I do not. I need to sleep. I hang up the phone.
It starts to cucaracha again. This time I hit the answer button and don’t even bother to say hello. Why won’t this woman leave me alone?
“Steve just left the apartment,” Vickie continues, as if there has been no pause in the conversation. “He says he’s got a meeting at one of the buildings his company manages. It’s right in your neighborhood! But you’ve got to go now!”
“Go away. I’m asleep.” I’m still wearing my watch. I concentrate on its face until the hands swim into focus. “It’s three a.m.”
“What are you talking about? It’s three o’clock in the afternoon. What are you doing asleep? I need you, Iris! Don’t do this to me! You’ve got to follow him!”
I pull the covers back over my head. “No more spying. Go away.” There. That should do the trick. I wait for Vickie’s good-bye.
Vickie’s first sniffle is only a decibel or two above the threshold of human hearing. The second, third, fourth, and fifth get progressively louder. Then the weeping commences, quietly at first but escalating rapidly into a symphonic crescendo of boo-hoos. “I should have known,” she sobs. “You’ve never taken me seriously. You’re just like Val!”

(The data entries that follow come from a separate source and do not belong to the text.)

theorem kept_execSeqEmitTry {a0 : Seq} {a1 : GReg} {a2 : GReg} {a3 : BitVec 8} {a4 : BitVec 8} {s : State} (h : Kept q s) : KeptOut q (execSeqEmitTry a0 a1 a2 a3 a4 s) := by
  unfold execSeqEmitTry
  refine kept_act ?_ h
  intro s7 k8
  refine kept_seqEmitWith k8 ?_
  · intro s17 s18 s19 k20
    extract_lets -lift -underBinder -merge -useContext +onlyGivenNames s21
    try clear_value s21
    extract_lets -lift -underBinder -merge -useContext +onlyGivenNames s22
    have k23 : Kept q s22 := by unfold s22; exact kept_setSeq k20
    clear_value s22
    exact kept_ite (kept_seqSendNow k23) (kept_seqNext k23)

theorem kept_seqLoad {a0 : State} {a1 : Seq} {a2 : GReg} {a3 : GReg} {a4 : Imm16} {a5 : ℕ} (h1 : Kept q a0) : Kept q (State.seqLoad a0 a1 a2 a3 a4 a5) := by
  unfold State.seqLoad
  refine kept_seqIssue h1 ?_
  · intro s7 s8 k9
    extract_lets -lift -underBinder -merge -useContext +onlyGivenNames s10
    try clear_value s10
    refine kept_ite ?_ ?_
    · exact kept_seqFault k9
    · split
      · rename_i y11 y12 e14
        have k13 : Kept q y12 := kept_p2 e14 (kept_seqRead k9)
        exact kept_seqNext (kept_setSeq k13)
      · rename_i y15 y16 e18
        have k17 : Kept q y16 := kept_p2 e18 (kept_seqRead k9)
        exact kept_seqFault k17

theorem kept_execSeqEmit {a0 : Seq} {a1 : GReg} {a2 : GReg} {a3 : BitVec 8} {a4 : BitVec 8} {s : State} (h : Kept q s) : KeptOut q (execSeqEmit a0 a1 a2 a3 a4 s) := by
  unfold execSeqEmit
  exact kept_act (fun _ k2 => kept_seqEmitWith k2 (fun _  _  _ k6 => kept_seqSend k6)) h

theorem kept_queueDiscard {a0 : State} {a1 : Bool} {a2 : ℕ} (h1 : Kept q a0) : Kept q (State.queueDiscard a0 a1 a2) := by
  unfold State.queueDiscard
  exact kept_iqError (kept_queuePop h1)

theorem kept_execSeqSb {a0 : Seq} {a1 : GReg} {a2 : GReg} {a3 : Imm16} {s : State} (h : Kept q s) : KeptOut q (execSeqSb a0 a1 a2 a3 s) := by
  unfold execSeqSb
  exact kept_act (fun _ k2 => kept_seqStore k2) h

theorem kept_execSeqSw {a0 : Seq} {a1 : GReg} {a2 : GReg} {a3 : Imm16} {s : State} (h : Kept q s) : KeptOut q (execSeqSw a0 a1 a2 a3 s) := by
  unfold execSeqSw
  exact kept_act (fun _ k2 => kept_seqStore k2) h

theorem kept_execSeqSh {a0 : Seq} {a1 : GReg} {a2 : GReg} {a3 : Imm16} {s : State} (h : Kept q s) : KeptOut q (execSeqSh a0 a1 a2 a3 s) := by
  unfold execSeqSh
  exact kept_act (fun _ k2 => kept_seqStore k2) h

theorem kept_execSeqLw {a0 : Seq} {a1 : GReg} {a2 : GReg} {a3 : Imm16} {s : State} (h : Kept q s) : KeptOut q (execSeqLw a0 a1 a2 a3 s) := by
  unfold execSeqLw
  exact kept_act (fun _ k2 => kept_seqLoad k2) h

theorem kept_execSeqLh {a0 : Seq} {a1 : GReg} {a2 : GReg} {a3 : Imm16} {s : State} (h : Kept q s) : KeptOut q (execSeqLh a0 a1 a2 a3 s) := by
  unfold execSeqLh
  exact kept_act (fun _ k2 => kept_seqLoad k2) h

theorem kept_execSeqLd {a0 : Seq} {a1 : GReg} {a2 : GReg} {a3 : Imm16} {s : State} (h : Kept q s) : KeptOut q (execSeqLd a0 a1 a2 a3 s) := by
  unfold execSeqLd
  exact kept_act (fun _ k2 => kept_seqLoad k2) h

theorem kept_readList {a0 : State} {a1 : Seq} {a2 : ℕ} {a3 : ℕ} (h1 : Kept q a0) : Kept q (State.readList a0 a1 a2 a3).2 := by
  unfold State.readList
  exact kept_ite_p2 h1 (kept_seqRead h1)

theorem kept_queueRead {a0 : State} {a1 : Initiator} {a2 : ℕ} {a3 : ℕ} (h1 : Kept q a0) : Kept q (State.queueRead a0 a1 a2 a3).2 := by
  unfold State.queueRead
  refine kept_ite_p2 ?_ ?_
  · exact h1
  · split
    · rename_i y1 y2 e4
      have k3 : Kept q y2 := kept_p2 e4 (kept_busRead h1)
      exact k3
    · rename_i y5 y6 _ e8
      have k7 : Kept q y6 := kept_p2 e8 (kept_busRead h1)
      exact k7

theorem kept_queueIssue {a0 : State} {a1 : Bool} {a2 : BitVec 64} (h1 : Kept q a0) : Kept q (State.queueIssue a0 a1 a2) := by
  unfold State.queueIssue
  extract_lets -lift -underBinder -merge -useContext +onlyGivenNames s1
  try clear_value s1
  extract_lets -lift -underBinder -merge -useContext +onlyGivenNames s2
  try clear_value s2
  extract_lets -lift -underBinder -merge -useContext +onlyGivenNames s3
  try clear_value s3
  split
  · rename_i y4 e6
    have k5 : Kept q y4 := kept_p2 e6 (kept_queueRead h1)
    exact kept_queueDiscard k5
  · rename_i y7 y8 e10
    have k9 : Kept q y8 := kept_p2 e10 (kept_queueRead h1)
    extract_lets -lift -underBinder -merge -useContext +onlyGivenNames s11
    try clear_value s11
    extract_lets -lift -underBinder -merge -useContext +onlyGivenNames s12
    try clear_value s12
    split
    · split
      · rename_i y14 e16
        have k15 : Kept q y14 := kept_p2 e16 (kept_queueRead k9)
        exact kept_queueDiscard k15
      · rename_i y17 y18 e20
        have k19 : Kept q y18 := kept_p2 e20 (kept_queueRead k9)
        extract_lets -lift -underBinder -merge -useContext +onlyGivenNames s21
        try clear_value s21
        extract_lets -lift -underBinder -merge -useContext +onlyGivenNames s22
        try clear_value s22
        exact kept_ite (kept_queueDiscard k19) (kept_ite k19 (kept_queueSend k19))
    · exact kept_queueDiscard k9

theorem kept_execIssueQueueIssue {a0 : IssueQ} {s : State} (h : Kept q s) : KeptOut q (execIssueQueueIssue a0 s) := by
  unfold execIssueQueueIssue
  refine kept_act ?_ h
  intro s3 k4
  extract_lets -lift -underBinder -merge -useContext +onlyGivenNames s5
  try clear_value s5
  split
  · exact k4
  · exact kept_ite (kept_queueIssue k4) k4

theorem kept_execSeqSquash {a0 : Seq} {a1 : GReg} {a2 : GReg} {a3 : GReg} {a4 : BitVec 11} {s : State} (h : Kept q s) : KeptOut q (execSeqSquash a0 a1 a2 a3 a4 s) := by
  unfold execSeqSquash
  refine kept_act ?_ h
  intro s6 k7
  refine kept_seqIssue k7 ?_
  · intro s14 s15 k16
    extract_lets -lift -underBinder -merge -useContext +onlyGivenNames s17
    try clear_value s17
    exact kept_ite (kept_seqFault k16) (kept_ite (kept_bump (kept_setSeq k16)) (kept_squashTry k16))

theorem kept_execSeqBeamsel {a0 : Seq} {a1 : GReg} {a2 : GReg} {a3 : GReg} {a4 : BitVec 11} {s : State} (h : Kept q s) : KeptOut q (execSeqBeamsel a0 a1 a2 a3 a4 s) := by
  unfold execSeqBeamsel
  refine kept_act ?_ h
  intro s6 k7
  refine kept_seqIssue k7 ?_
  · intro s14 s15 k16
    extract_lets -lift -underBinder -merge -useContext +onlyGivenNames s17
    try clear_value s17
    extract_lets -lift -underBinder -merge -useContext +onlyGivenNames s18
    try clear_value s18
    extract_lets -lift -underBinder -merge -useContext +onlyGivenNames s19
    try clear_value s19
    extract_lets -lift -underBinder -merge -useContext +onlyGivenNames s20
    try clear_value s20
    extract_lets -lift -underBinder -merge -useContext +onlyGivenNames s21
    try clear_value s21
    extract_lets -lift -underBinder -merge -useContext +onlyGivenNames s22
    try clear_value s22
    refine kept_ite ?_ ?_
    · exact kept_seqFault k16
    · refine kept_ite ?_ ?_
      · exact kept_seqFault k16
      · refine kept_ite ?_ ?_
        · exact kept_seqFault k16
        · refine kept_ite ?_ ?_
          · exact kept_seqFault k16
          · split
            · rename_i y23 y24 e26
              have k25 : Kept q y24 := kept_p2 e26 (kept_readList k16)
              exact kept_seqFault k25
            · rename_i y27 y28 e30
              have k29 : Kept q y28 := kept_p2 e30 (kept_readList k16)
              extract_lets -lift -underBinder -merge -useContext +onlyGivenNames s31
              try clear_value s31
              extract_lets -lift -underBinder -merge -useContext +onlyGivenNames s32
              try clear_value s32
              exact kept_seqForm k29

theorem kept_execSeqPwr {a0 : Seq} {a1 : GReg} {a2 : GReg} {a3 : GReg} {a4 : BitVec 11} {s : State} (h : Kept q s) : KeptOut q (execSeqPwr a0 a1 a2 a3 a4 s) := by
  unfold execSeqPwr
  refine kept_act ?_ h
  intro s6 k7
  refine kept_seqIssue k7 ?_
  · intro s14 s15 k16
    extract_lets -lift -underBinder -merge -useContext +onlyGivenNames s17
    try clear_value s17
    exact kept_ite (kept_seqFault k16) (kept_seqForm k16)

theorem kept_execSeqLb {a0 : Seq} {a1 : GReg} {a2 : GReg} {a3 : Imm16} {s : State} (h : Kept q s) : KeptOut q (execSeqLb a0 a1 a2 a3 s) := by
  unfold execSeqLb
  exact kept_act (fun _ k2 => kept_seqLoad k2) h

theorem kept_execSeqCommit {a0 : Seq} {a1 : GReg} {a2 : GReg} {a3 : GReg} {a4 : BitVec 11} {s : State} (h : Kept q s) : KeptOut q (execSeqCommit a0 a1 a2 a3 a4 s) := by
  unfold execSeqCommit
  refine kept_act ?_ h
  intro s6 k7
  refine kept_seqIssue k7 ?_
  · intro s14 s15 k16
    extract_lets -lift -underBinder -merge -useContext +onlyGivenNames s17
    try clear_value s17
    refine kept_ite ?_ ?_
    · exact kept_seqFault k16
    · refine kept_ite ?_ ?_
      · exact kept_seqFault k16
      · extract_lets -lift -underBinder -merge -useContext +onlyGivenNames s18
        try clear_value s18
        extract_lets -lift -underBinder -merge -useContext +onlyGivenNames s19
        try clear_value s19
        exact kept_seqForm k16

end Sys2Proof.Machine
end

I consider a weak joke about how, at the moment, I am more like Val than Vickie can possibly imagine: in bed with a debilitating hangover. Under the safety of the covers I open both eyes for the first time. That’s what the cold, wet thing is: a hand towel. I put it across my forehead last night just before passing out.
Vickie allows her weeping a moment’s pause. “Do you know what Val said last time I tried to talk about Steve’s cheating? She said, ‘Isn’t it a little late in the season for this? All the good spring handbags are already sold out.’”
I slide from the bed onto the floor, slipping out from under the covers inch by inch, a snake reluctantly shedding its most beloved skin, and crawl to the bathroom, stopping every foot or two to hold the phone back up to my ear from where I’m scraping it along the floor. “You probably heard Steve wrong.” I sound slightly less croaky. “He can’t be having a meeting. It’s the weekend.”